* **Data shown**
-- ==== Sys2Proof/Word.lean ====
section
/-! DEFINITION. The word types of the block: 32-bit registers (R50), bytes, 16-bit window offsets (R150), and the order
of binary32 patterns that R14's comparisons and R17's "non-decreasing" are about. -/

namespace Sys2Proof

/-- One 32-bit register or command word (R50, R200). -/
abbrev Word := BitVec 32

/-- One byte lane (R155). -/
abbrev Byte := BitVec 8

/-- A byte offset in the register window, 0x0000 to 0xFFFF (R150). -/
abbrev Addr := BitVec 16

/-- Where a binary32 pattern lies in the order of R14: the magnitude bits, counted down from zero when bit 31 is
set. The two zeros share a place. The places of NaN patterns mean nothing. -/
def orderKey (x : Word) : Int :=
  if x.msb then -((x.toNat % 2 ^ 31 : Nat) : Int) else ((x.toNat % 2 ^ 31 : Nat) : Int)

end Sys2Proof
end

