-- ==== Sys2Proof/Config.lean ====
section
/-! DEFINITION. What the spec leaves to the implementation (00_scope.md section 4, 93_implementation_defined.md section 3):
constants with no body, so that nothing can be proved of their values beyond what is said here. -/

namespace Sys2Proof.Config

/-- A non-decreasing function on binary32 patterns: what R17 says of the shape of each of its five function units. The
default fields only show that such a function exists. -/
structure Curve where
  /-- the function itself -/
  raw : Word → Word := fun _ => 0
  /-- R17 "non-decreasing", in the order of R14 -/
  nonDecreasing : ∀ x y, orderKey x ≤ orderKey y → orderKey (raw x) ≤ orderKey (raw y) := by
    intro _ _ _; exact Int.le_refl _
deriving Inhabited

/-- TANH for operands above +0, before R17's other properties are imposed (Machine/Units.lean). OPEN, log 3. -/
opaque tanhCurve : Curve

/-- ATAN for operands above +0. OPEN, log 3. -/
opaque atanCurve : Curve

/-- EXP. OPEN, log 3. -/
opaque expCurve : Curve

/-- LOG10 for operands above 0. OPEN, log 3. -/
opaque log10Curve : Curve

/-- POW10. OPEN, log 3. -/
opaque pow10Curve : Curve

/-- LOG10 outside its domain x > 0, where R17 requires nothing (no rule evaluates it there). FREE, log 5. -/
opaque log10Outside : Word → Word

/-- DEFAULT_PRESET (R74, D34): word i (0 to 479) of the preset RAM after hardware reset. OPEN, log 6. -/
opaque defaultPreset : Nat → Word

/-- BASE (R158, D4): where the window sits in the host's address map. No rule depends on it. OPEN, log 7. -/
opaque base : Nat

/-- LATENCY(op) (R495, D38): the finite time a CMD write of this opcode takes. No rule depends on it. OPEN, log 7. -/
opaque latency : Byte → Nat

end Sys2Proof.Config
end

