-- ==== Sys2Proof/Machine/Flags.lean ====
section
/-! DEFINITION. The fields of the block's bit-field words: STATUS and the fault events that set it (R54, R450), TS_MODE (R62),
BC_FLAGS (R64) and a record's FLAGS (R72). The block has no condition codes (R77). -/

namespace Sys2Proof.Machine

/-- A ToneShaper channel: 0 is left, 1 is right (D47). -/
inductive Chan where
  | left | right
deriving DecidableEq, Repr

/-- The number c of a channel. -/
def chanNumber : Chan → Nat
  | .left => 0
  | .right => 1

/-- A fault or event with what RECORD is given (R450). -/
inductive Event where
  /-- R451: the command word -/
  | illegal (w : Word)
  /-- R452: the command word -/
  | cfgError (w : Word)
  /-- R453: the byte offset -/
  | busError (addr : Addr)
  /-- R454: NonFinite(4 + c), ToneShaper channel c -/
  | nonFiniteTs (c : Chan)
  /-- R454: NonFinite(6), the BusCompressor -/
  | nonFiniteBus
deriving DecidableEq, Repr

/-- The STATUS bit of an event (R54, R450). -/
def statusBit : Event → Nat
  | .illegal _ => 0
  | .cfgError _ => 1
  | .busError _ => 2
  | .nonFiniteTs .left => 3
  | .nonFiniteTs .right => 4
  | .nonFiniteBus => 5

/-- The ERR_CAUSE code of an event (R450). -/
def causeCode : Event → Word
  | .illegal _ => 1
  | .cfgError _ => 2
  | .busError _ => 3
  | .nonFiniteTs .left => 4
  | .nonFiniteTs .right => 5
  | .nonFiniteBus => 6

/-- STATUS after an event: its bit is set, the others stay (R54, R450: sticky). -/
def statusAfter (status : Word) (e : Event) : Word := status ||| (1#32 <<< statusBit e)

/-- TS_MODE's word for a character and a model: CHAR in bits 1:0, MODEL in bits 6:4 (R62, R271). -/
def modeWord (char : BitVec 2) (model : BitVec 3) : Word := 0#25 ++ model ++ 0#2 ++ char

/-- TS_MODE.CHAR, bits 1:0 (R62). -/
def modeChar (mode : Word) : BitVec 2 := mode.extractLsb' 0 2

/-- TS_MODE.MODEL, bits 6:4 (R62). -/
def modeModel (mode : Word) : BitVec 3 := mode.extractLsb' 4 3

/-- BC_FLAGS's word (R64, R379): HPF_EN in bit 0, MS_EN in bit 1. -/
def bcFlagsWord (hpf ms : Bool) : Word := 0#30 ++ BitVec.ofBool ms ++ BitVec.ofBool hpf

/-- BC_FLAGS.HPF_EN, bit 0 (R64). -/
def hpfEnabled (flags : Word) : Bool := flags.getLsbD 0

/-- BC_FLAGS.MS_EN, bit 1 (R64). -/
def msEnabled (flags : Word) : Bool := flags.getLsbD 1

/-- FLAGS.G0, bit 0 of a record's FLAGS (R72). -/
def flagG0 (flags : Word) : Bool := flags.getLsbD 0

/-- FLAGS.TR, bit 1: the transparent variant (R72). -/
def flagTR (flags : Word) : Bool := flags.getLsbD 1

/-- FLAGS.SP, bit 2: the secondary saturation pass (R72). -/
def flagSP (flags : Word) : Bool := flags.getLsbD 2

/-- FLAGS.PS, bit 3: post-saturation (R72). -/
def flagPS (flags : Word) : Bool := flags.getLsbD 3

end Sys2Proof.Machine
end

* **Problem description**
Looking at the data above, return every line from the one with "(R50, R200). -/" down to the one with "opaque base : Nat", exactly and inclusively.

* **Answer area**
/-- One 32-bit register or command word (R50, R200). -/
abbrev Word := BitVec 32

/-- One byte lane (R155). -/
abbrev Byte := BitVec 8

/-- A byte offset in the register window, 0x0000 to 0xFFFF (R150). -/
abbrev Addr := BitVec 16

/-- Where a binary32 pattern lies in the order of R14: the magnitude bits, counted down from zero when bit 31 is
set. The two zeros share a place. The places of NaN patterns mean nothing. -/
def orderKey (x : Word) : Int :=
  if x.msb then -((x.toNat % 2 ^ 31 : Nat) : Int) else ((x.toNat % 2 ^ 31 : Nat) : Int)

end Sys2Proof
end

-- ==== Sys2Proof/Config.lean ====
section
/-! DEFINITION. What the spec leaves to the implementation (00_scope.md section 4, 93_implementation_defined.md section 3):
constants with no body, so that nothing can be proved of their values beyond what is said here. -/

namespace Sys2Proof.Config

/-- A non-decreasing function on binary32 patterns: what R17 says of the shape of each of its five function units. The
default fields only show that such a function exists. -/
structure Curve where
  /-- the function itself -/
  raw : Word → Word := fun _ => 0
  /-- R17 "non-decreasing", in the order of R14 -/
  nonDecreasing : ∀ x y, orderKey x ≤ orderKey y → orderKey (raw x) ≤ orderKey (raw y) := by
    intro _ _ _; exact Int.le_refl _
deriving Inhabited

/-- TANH for operands above +0, before R17's other properties are imposed (Machine/Units.lean). OPEN, log 3. -/
opaque tanhCurve : Curve

/-- ATAN for operands above +0. OPEN, log 3. -/
opaque atanCurve : Curve

/-- EXP. OPEN, log 3. -/
opaque expCurve : Curve

/-- LOG10 for operands above 0. OPEN, log 3. -/
opaque log10Curve : Curve

/-- POW10. OPEN, log 3. -/
opaque pow10Curve : Curve

/-- LOG10 outside its domain x > 0, where R17 requires nothing (no rule evaluates it there). FREE, log 5. -/
opaque log10Outside : Word → Word

/-- DEFAULT_PRESET (R74, D34): word i (0 to 479) of the preset RAM after hardware reset. OPEN, log 6. -/
opaque defaultPreset : Nat → Word

/-- BASE (R158, D4): where the window sits in the host's address map. No rule depends on it. OPEN, log 7. -/
opaque base : Nat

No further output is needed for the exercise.